- Opening Delimiter -
-- ==== Sys2Proof/Machine/Reset.lean ====
section
/-! DEFINITION. Node resets: initiators, prologues, what each reset kind keeps, and the supply, crystal and trip events (R51,
R57, R66 to R69, R75, R76, R93 to R99, R102, R103, R107 to R110, R142, R145, R146, R230, R231, R295, R327, R361, R441, R468, R497,
R537, R559, R602, R644, R669, R701, R729, R774). -/

namespace Sys2Proof.Machine

/-- Registers in a range of keys take their reset values. -/
def loadRange (lo hi : Nat) (s : State) : State :=
  { s with regs := s.regs.filter (fun e => e.1 < lo || hi ≤ e.1), heldLow := s.heldLow.filter (fun e => e.1 < lo || hi ≤ e.1) }

/-- A register of a partition window at an offset. -/
def winKey (p off : Nat) : Nat := 0x100000000 + 0x10000 * p + off

/-- The window registers that take reset values when a partition becomes VOID: PW_RING, PW_EVT and PW_XLT (R224, R360,
R730). -/
def loadVoidWindow (p : Nat) (s : State) : State :=
  loadRange (winKey p 0xF000) (winKey p 0xF040) (loadRange (winKey p 0xC000) (winKey p 0xC018) (loadRange (winKey p 0) (winKey p 0x800) s))

/-- Partitions that return from a memory-retaining warm reset (R97). -/
def State.returning (s : State) : List Nat := (List.range 16).filter (fun p => s.lc p == 2)

/-- A granule that keeps its contents through a memory-retaining warm reset (R231). -/
def keptGranule (back : List Nat) : GState → Bool
  | .owned p => back.contains p
  | _ => false

/-- What a memory-retaining warm reset saves for the return: the trained parameters and geometry, or those of an earlier
reset whose memory was never brought back (R97, R537). -/
def State.savedMemory (s : State) : Option (Nat × Nat × NSet) :=
  if s.memStarted then
    some ((s.reg R.MEMG_CFG).toNat, (s.reg R.MEMG_GRANULES).toNat,
      (List.range 24).filter (fun c => let st := s.get (F.MC_STATUS_STATE c); st == 2 || st == 3))
  else s.pool.saved

/-- Pool memory after a reset of a kind (R95, R97, R185, R186, R231). -/
def keptPool (kind : ResetKind) (s : State) : PoolState :=
  if kind = .memoryRetaining then
    let back := s.returning
    let l2 := s.pool.l2.filter (fun g => keptGranule back (Tab.get .free s.xlt.gran g))
    { PoolState.init with cells := s.pool.cells, sym := s.pool.sym, l2 := l2, l1c := l2, l1 := s.pool.l1, l0 := s.pool.l0,
                          cleanPos := s.pool.cleanPos, scrubPos := s.pool.scrubPos, soft := s.pool.soft,
                          hardDone := s.pool.hardDone, serials := s.pool.serials, pop := s.pool.pop, saved := s.savedMemory }
  else { PoolState.init with hardDone := s.pool.hardDone }

/-- Translation state after a reset of a kind: the granules of returning partitions stay owned, every other granule is FREE, and
violation records of returning partitions survive (R230, R231). -/
def keptXlt (kind : ResetKind) (s : State) : XltState :=
  if kind = .memoryRetaining then
    let back := s.returning
    { XltState.init with gran := s.xlt.gran.filter (fun e => keptGranule back e.2),
                         vio := s.xlt.vio.filter (fun e => back.contains e.1),
                         partKeys := s.xlt.partKeys.filter (fun p => back.contains p) }
  else XltState.init

/-- What the boot flash and the retention store hold of the repair record (R489, R491). -/
def keptRpr (s : State) : RprState :=
  { RprState.init with copyA := s.rpr.copyA, copyB := s.rpr.copyB, pending := s.rpr.pending, deleted := s.rpr.deleted,
                       lastWrite := s.rpr.lastWrite, retFail := s.rpr.retFail }

/-- The event unit after a reset: what has left the node stays sent; the I3C target keeps responding, and the steward's
queue goes on, through a memory-retaining warm reset (Table 02.10, R729). -/
def keptEvt (kind : ResetKind) (s : State) : EvtState :=
  let e := { EvtState.init with ibi := s.evt.ibi, mctpOut := s.evt.mctpOut }
  if kind = .memoryRetaining then
    { e with i3cAddr := s.evt.i3cAddr, i3cIbiEn := s.evt.i3cIbiEn, eid := s.evt.eid, seq := s.evt.seq,
             stopped := s.evt.stopped, overflow := s.evt.overflow }
  else e
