/-- TEARDOWN_DRAIN_COMPLETE: every access of the partition and to its granules has completed, and its pages' records are
written; the teardown ends at VOID (R224). -/
def execTeardownDrainComplete (p : Fin 16) (s : State) : Out :=
  match s.trust.tears.find? (fun x => x.part == p.val) with
  | none => .next s
  | some x =>
    if s.pagesLeft p.val || s.leases.press == some p.val then .next s
    else
      let s := { s with trust := { s.trust with tears := s.trust.tears.filter (fun y => y.part != p.val) } }
      let s := makeVoid p.val s
      let s := { s with trust := { s.trust with releases := s.trust.releases.filter (fun y => y.part != p.val) } }
      if x.record && !s.log.halted then .next (nextHaltTear (logLifecycle p.val 0 3 x.init (endCont x.req x.ring 0x13) s))
      else .next (nextHaltTear (endUnlogged x.req x.ring 0x13 s))

/-! ### Granules and regions -/

/-- Granules of a partition start to be released, as one order (R192, R193). -/
def startRelease (x : Release) (s : State) : State :=
  let s := s.each x.left (fun g t => t.setGran g (.releasing false x.part))
  { s with trust := { s.trust with releases := s.trust.releases ++ [x] } }

/-- The record and the end of a release whose last granule is FREE. -/
def endRelease (x : Release) (s : State) : State :=
  if s.log.halted then endUnlogged x.req x.ring 0x15 s
  else logGranule x.part 1 x.first x.count (endCont x.req x.ring 0x15) s

/-- GRANULE_RELEASE_COMPLETE: every request to a RELEASING granule has completed, and it becomes FREE; those of a withdrawn region
or of a draining partition wait for their own completion (R193, R197, R224). -/
def execGranuleReleaseComplete (g : Fin 16384) (s : State) : Out :=
  match s.gran g.val with
  | .releasing false p =>
    if s.lc p = 3 then .next s
    else
      let s := freeGranule g.val s
      let now := s.trust.releases.map (fun x => { x with left := NSet.del x.left g.val })
      let s := { s with trust := { s.trust with releases := now.filter (fun x => !x.left.isEmpty) } }
      .next (s.each (now.filter (fun x => x.left.isEmpty)) endRelease)
  | _ => .next s

/-- A region's withdrawal starts: every granule of it is RELEASING (R197). -/
def startWithdraw (x : Withdraw) (s : State) : State :=
  let s := s.each (s.granulesWhere (fun e => e == .shared x.region)) (fun g t => t.setGran g (.releasing true x.region))
  { s with xlt := { s.xlt with withdrawing := NSet.ins s.xlt.withdrawing x.region },
           trust := { s.trust with withdraws := s.trust.withdraws ++ [x] } }

/-- REGION_WITHDRAW_COMPLETE: the region key is destroyed, its granules become FREE and the region NONE (R197). -/
def execRegionWithdrawComplete (r : Fin 16) (s : State) : Out :=
  if !s.xlt.withdrawing.contains r.val then .next s
  else
    let gs := s.granulesWhere (fun x => x == .releasing true r.val)
    let ws := s.trust.withdraws.filter (fun x => x.region == r.val)
    let s := { s with xlt := { s.xlt with withdrawing := NSet.del s.xlt.withdrawing r.val,
                                          regionKeys := NSet.del s.xlt.regionKeys r.val },
                      trust := { s.trust with withdraws := s.trust.withdraws.filter (fun x => x.region != r.val) } }
    let s := s.each gs freeGranule
    let s := ((s.put (F.XLT_SHR_READERS r.val) 0).put (F.XLT_SHR_STATE r.val) 0).put (F.XLT_SHR_GRANULES r.val) 0
    .next (s.each ws (fun x t =>
      if t.log.halted then endUnlogged x.req x.ring 0x25 t
      else logRegion r.val 5 0 0 0 0 0 (endCont x.req x.ring 0x25) t))

/-- State of a region: 0 NONE, 1 LOADING, 2 PUBLISHED. -/
def State.region (s : State) (n : Nat) : Nat := s.get (F.XLT_SHR_STATE n)

/-- A request to the DRBG, which is reseeded every 2^20 requests (R506). -/
def drbgDraw (s : State) : State := { s with trust := { s.trust with drbg := (s.trust.drbg + 1) % 1048576 } }

/-- A partition may be formed: the node is owned, in mission mode and its TRNG healthy (R53, R515, R534). -/
def State.mayForm (s : State) : Bool := s.trust.owner.isSome && !s.on F.GLB_STRAP_TEST_MODE && !s.trust.trngFail

/-- A partition is formed: its key is generated in CRYPTO (Table 10.12, Table 14.2). -/
def formPart (p init : Nat) (cont : LogCont) (s : State) : State :=
  let s := drbgDraw { s with xlt := { s.xlt with partKeys := NSet.ins s.xlt.partKeys p } }
  logLifecycle p 1 0 init cont (s.setLc p 1)

/-- A partition is sealed. -/
def sealPart (p init : Nat) (cont : LogCont) (s : State) : State := logLifecycle p 2 1 init cont (s.setLc p 2)

/-- Granules are assigned to a partition (R192). -/
def assignGranules (p first count : Nat) (cont : LogCont) (s : State) : State :=
  let s := s.each (List.range count) (fun i t => t.setGran (first + i) (.owned p))
  logGranule p 0 first count cont s

/-- A region is created, its key generated (R194). -/
def createRegion (n : Nat) (cont : LogCont) (s : State) : State :=
  let s := drbgDraw { s with xlt := { s.xlt with regionKeys := NSet.ins s.xlt.regionKeys n } }
  logRegion n 0 0 0 0 0 0 cont ((s.put (F.XLT_SHR_STATE n) 1).put (F.XLT_SHR_GRANULES n) 0)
- Closing Delimiter -
▶ _EXERCISE DETAILS_:
When the line with "The window registers" is reached in the data above, start copying there, and copy each line exactly until the line with "PoolState.init with cells" has been copied; copy nothing else.

▶ _WRITTEN REPLY_:
/-- The window registers that take reset values when a partition becomes VOID: PW_RING, PW_EVT and PW_XLT (R224, R360,
R730). -/
def loadVoidWindow (p : Nat) (s : State) : State :=
  loadRange (winKey p 0xF000) (winKey p 0xF040) (loadRange (winKey p 0xC000) (winKey p 0xC018) (loadRange (winKey p 0) (winKey p 0x800) s))

/-- Partitions that return from a memory-retaining warm reset (R97). -/
def State.returning (s : State) : List Nat := (List.range 16).filter (fun p => s.lc p == 2)

/-- A granule that keeps its contents through a memory-retaining warm reset (R231). -/
def keptGranule (back : List Nat) : GState → Bool
  | .owned p => back.contains p
  | _ => false

/-- What a memory-retaining warm reset saves for the return: the trained parameters and geometry, or those of an earlier
reset whose memory was never brought back (R97, R537). -/
def State.savedMemory (s : State) : Option (Nat × Nat × NSet) :=
  if s.memStarted then
    some ((s.reg R.MEMG_CFG).toNat, (s.reg R.MEMG_GRANULES).toNat,
      (List.range 24).filter (fun c => let st := s.get (F.MC_STATUS_STATE c); st == 2 || st == 3))
  else s.pool.saved

/-- Pool memory after a reset of a kind (R95, R97, R185, R186, R231). -/
def keptPool (kind : ResetKind) (s : State) : PoolState :=
  if kind = .memoryRetaining then
    let back := s.returning
    let l2 := s.pool.l2.filter (fun g => keptGranule back (Tab.get .free s.xlt.gran g))
    { PoolState.init with cells := s.pool.cells, sym := s.pool.sym, l2 := l2, l1c := l2, l1 := s.pool.l1, l0 := s.pool.l0,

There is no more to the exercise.